Find two matrices $\mathbf{A}\in\mathbb{C}^{2\times2}$ and $\mathbf{B}\in\mathbb{C}^{2\times2}$ such that:
- they have the same eigenvalues
- but they are NOT similar
MY ATTEMPT
The characteristic polynomial of $\mathbf{A}$ is $p_{\mathbf{A}}(\lambda)=\lambda^{2}-\mathrm{tr}(\mathbf{A})+\mathrm{det}(\mathbf{A})$ and the characteristic polynomial of $\mathbf{B}$ is $p_{\mathbf{B}}(\lambda)=\lambda^{2}-\mathrm{tr}(\mathbf{B})+\mathrm{det}(\mathbf{B})$.
"The same eigenvalues" $\Longleftrightarrow P_{\mathbf{A}}(\lambda)=P_{\mathbf{B}}(\lambda)\Longleftrightarrow$ $\Longleftrightarrow\begin{cases}
\begin{array}{c}
\mathrm{tr}(\mathbf{A})=\mathrm{tr}(\mathbf{B})\\
\mathrm{det}(\mathbf{A})=\mathrm{det}(\mathbf{B})
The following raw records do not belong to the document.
/-- Format M, major opcode 0x20. -/
def decM20 (r : RawM) : Except Reject Far :=
  match r.fn with
  | 0x00 => do zero r.m; zero r.z; zero r.ty; return .rput r.hdr (← g r.d) (← g r.a) (← g r.b) (BitVec.ofNat 14 r.imm)
  | 0x01 => do zero r.m; zero r.z; zero r.ty; zero r.imm; return .rget r.hdr (← g r.d) (← g r.a) (← g r.b)
  | 0x02 =>
    match bits r.imm 0 3 with
    | 0 => do zero r.m; zero r.z; zero (bits r.imm 3 11); return .ratomAdd r.hdr (tyOf r.ty) (← g r.d) (← g r.a) (← g r.b)
    | 1 => do zero r.m; zero r.z; zero (bits r.imm 3 11); return .ratomAnd r.hdr (tyOf r.ty) (← g r.d) (← g r.a) (← g r.b)
    | 2 => do zero r.m; zero r.z; zero (bits r.imm 3 11); return .ratomOr r.hdr (tyOf r.ty) (← g r.d) (← g r.a) (← g r.b)
    | 3 => do zero r.m; zero r.z; zero (bits r.imm 3 11); return .ratomXor r.hdr (tyOf r.ty) (← g r.d) (← g r.a) (← g r.b)
    | 4 => do zero r.m; zero r.z; zero (bits r.imm 3 11); return .ratomMin r.hdr (tyOf r.ty) (← g r.d) (← g r.a) (← g r.b)
    | 5 => do zero r.m; zero r.z; zero (bits r.imm 3 11); return .ratomMax r.hdr (tyOf r.ty) (← g r.d) (← g r.a) (← g r.b)
    | 6 => do zero r.m; zero r.z; zero (bits r.imm 3 11); return .ratomSwap r.hdr (tyOf r.ty) (← g r.d) (← g r.a) (← g r.b)
    | 7 => do zero r.m; zero r.z; zero (bits r.imm 3 11); return .ratomFadd r.hdr (tyOf r.ty) (← g r.d) (← g r.a) (← g r.b)
    | _ => .error .reservedCombination
  | 0x03 => do zero r.m; zero r.z; zero r.imm; return .rcas r.hdr (tyOf r.ty) (← g r.d) (← g r.a) (← g r.b)
  | 0x04 =>
    match bits r.imm 0 2 with
    | 0 => do zero r.b; zero r.m; zero r.z; zero r.ty; zero (bits r.imm 2 12); return .wcntArr r.hdr (← g r.d) (← g r.a)
    | 1 => do zero r.b; zero r.m; zero r.z; zero r.ty; zero (bits r.imm 2 12); return .wcntIss r.hdr (← g r.d) (← g r.a)
    | 2 => do zero r.b; zero r.m; zero r.z; zero r.ty; zero (bits r.imm 2 12); return .wcntDone r.hdr (← g r.d) (← g r.a)
    | _ => .error .reservedCombination
  | 0x05 => do zero r.d; zero r.b; zero r.m; zero r.z; zero r.ty; zero r.imm; return .rfence r.hdr (← g r.a)
  | _ => .error .reservedFn

/-- Format M, major opcode 0x24. -/
def decM24 (r : RawM) : Except Reject Far :=
  match r.fn with
  | 0x00 => do zero r.b; zero r.m; zero r.z; zero r.ty; zero r.imm; return .rpstat r.hdr (← g r.d) (← g r.a)
  | 0x01 => do zero r.d; zero r.b; zero r.m; zero r.z; zero r.ty; zero r.imm; return .cbar r.hdr (← g r.a)
  | 0x02 =>
    match bits r.imm 0 2 with
    | 0 => do zero r.m; zero r.z; zero (bits r.imm 2 12); return .credAdd r.hdr (tyOf r.ty) (← g r.d) (← g r.a) (← g r.b)
    | 1 => do zero r.m; zero r.z; zero (bits r.imm 2 12); return .credMin r.hdr (tyOf r.ty) (← g r.d) (← g r.a) (← g r.b)
    | 2 => do zero r.m; zero r.z; zero (bits r.imm 2 12); return .credMax r.hdr (tyOf r.ty) (← g r.d) (← g r.a) (← g r.b)
    | _ => .error .reservedCombination
  | _ => .error .reservedFn

/-- Format M, major opcode 0x28. -/
def decM28 (r : RawM) : Except Reject Far :=
  match r.fn with
  | 0x00 => do zero r.b; zero r.m; zero r.z; zero r.ty; zero r.imm; return .cast r.hdr (← g r.d) (← g r.a)
  | 0x01 => do zero r.d; zero r.b; zero r.m; zero r.z; zero r.ty; zero r.imm; return .exit r.hdr (← g r.a)
  | 0x02 => do zero r.d; zero r.a; zero r.b; zero r.m; zero r.z; zero r.ty; zero r.imm; return .gong r.hdr
  | 0x03 => do zero r.m; zero r.z; zero r.ty; zero r.imm; return .post r.hdr (← g r.d) (← g r.a) (← g r.b)
  | 0x04 => do zero r.a; zero r.b; zero r.m; zero r.z; zero r.ty; zero r.imm; return .take r.hdr (← g r.d)
  | 0x05 => do zero r.d; zero r.m; zero r.z; zero r.ty; zero r.imm; return .prio r.hdr (← g r.a) (← g r.b)
  | _ => .error .reservedFn

/-- Format M, major opcode 0x2C. -/
def decM2C (r : RawM) : Except Reject Far :=
  match r.fn with
  | 0x00 => do zero r.m; zero r.z; zero r.ty; zero r.imm; return .cinv r.hdr (← g r.d) (← g r.a) (← g r.b)
  | 0x01 => do zero r.m; zero r.z; zero r.ty; zero r.imm; return .cinvRe r.hdr (← g r.d) (← g r.a) (← g r.b)
  | 0x02 => do zero r.b; zero r.m; zero r.z; zero r.ty; zero r.imm; return .stest r.hdr (← g r.d) (← g r.a)
  | 0x03 => do zero r.m; zero r.z; zero r.ty; zero (bits r.imm 3 11); return .thint r.hdr (← g r.d) (← g r.a) (← g r.b) (fin8 (bits r.imm 0 3))
  | 0x04 => do zero r.b; zero r.m; zero r.z; zero r.ty; zero r.imm; return .step r.hdr (← g r.d) (← g r.a)
  | 0x05 => do zero r.d; zero r.b; zero r.m; zero r.z; zero r.ty; zero r.imm; return .subup r.hdr (← g r.a)
  | 0x06 =>
    match bits r.imm 0 2 with
    | 0 => do zero r.a; zero r.b; zero r.m; zero r.z; zero r.ty; zero (bits r.imm 2 12); return .bellqPeal r.hdr (← g r.d)
    | 1 => do zero r.a; zero r.b; zero r.m; zero r.z; zero r.ty; zero (bits r.imm 2 12); return .bellqLen r.hdr (← g r.d)
    | 2 => do zero r.a; zero r.b; zero r.m; zero r.z; zero r.ty; zero (bits r.imm 2 12); return .bellqNext r.hdr (← g r.d)
    | _ => .error .reservedCombination
  | 0x07 => do zero r.d; zero r.a; zero r.b; zero r.m; zero r.z; zero r.ty; zero r.imm; return .bellw r.hdr
  | _ => .error .reservedFn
\end{array} & \Longleftrightarrow\end{cases}\begin{cases}
\begin{array}{c}
a_{11}+a_{22}=b_{11}+b_{22}\\
a_{11}a_{22}-a_{21}a_{12}=b_{11}b_{22}-b_{21}b_{12}
\end{array}\end{cases}$
And now?
Best Answer
Consider the matrices \begin{align} A = \begin{pmatrix} 1 & 0\\ 0 & 1 \end{pmatrix} \ \ \text{ and } \ \ B = \begin{pmatrix} 1 & 1\\ 0 & 1 \end{pmatrix} \end{align} which clearly have the same eigenvalues, but they are not similar because $B$ is a Jordan block that can't be diagonalized.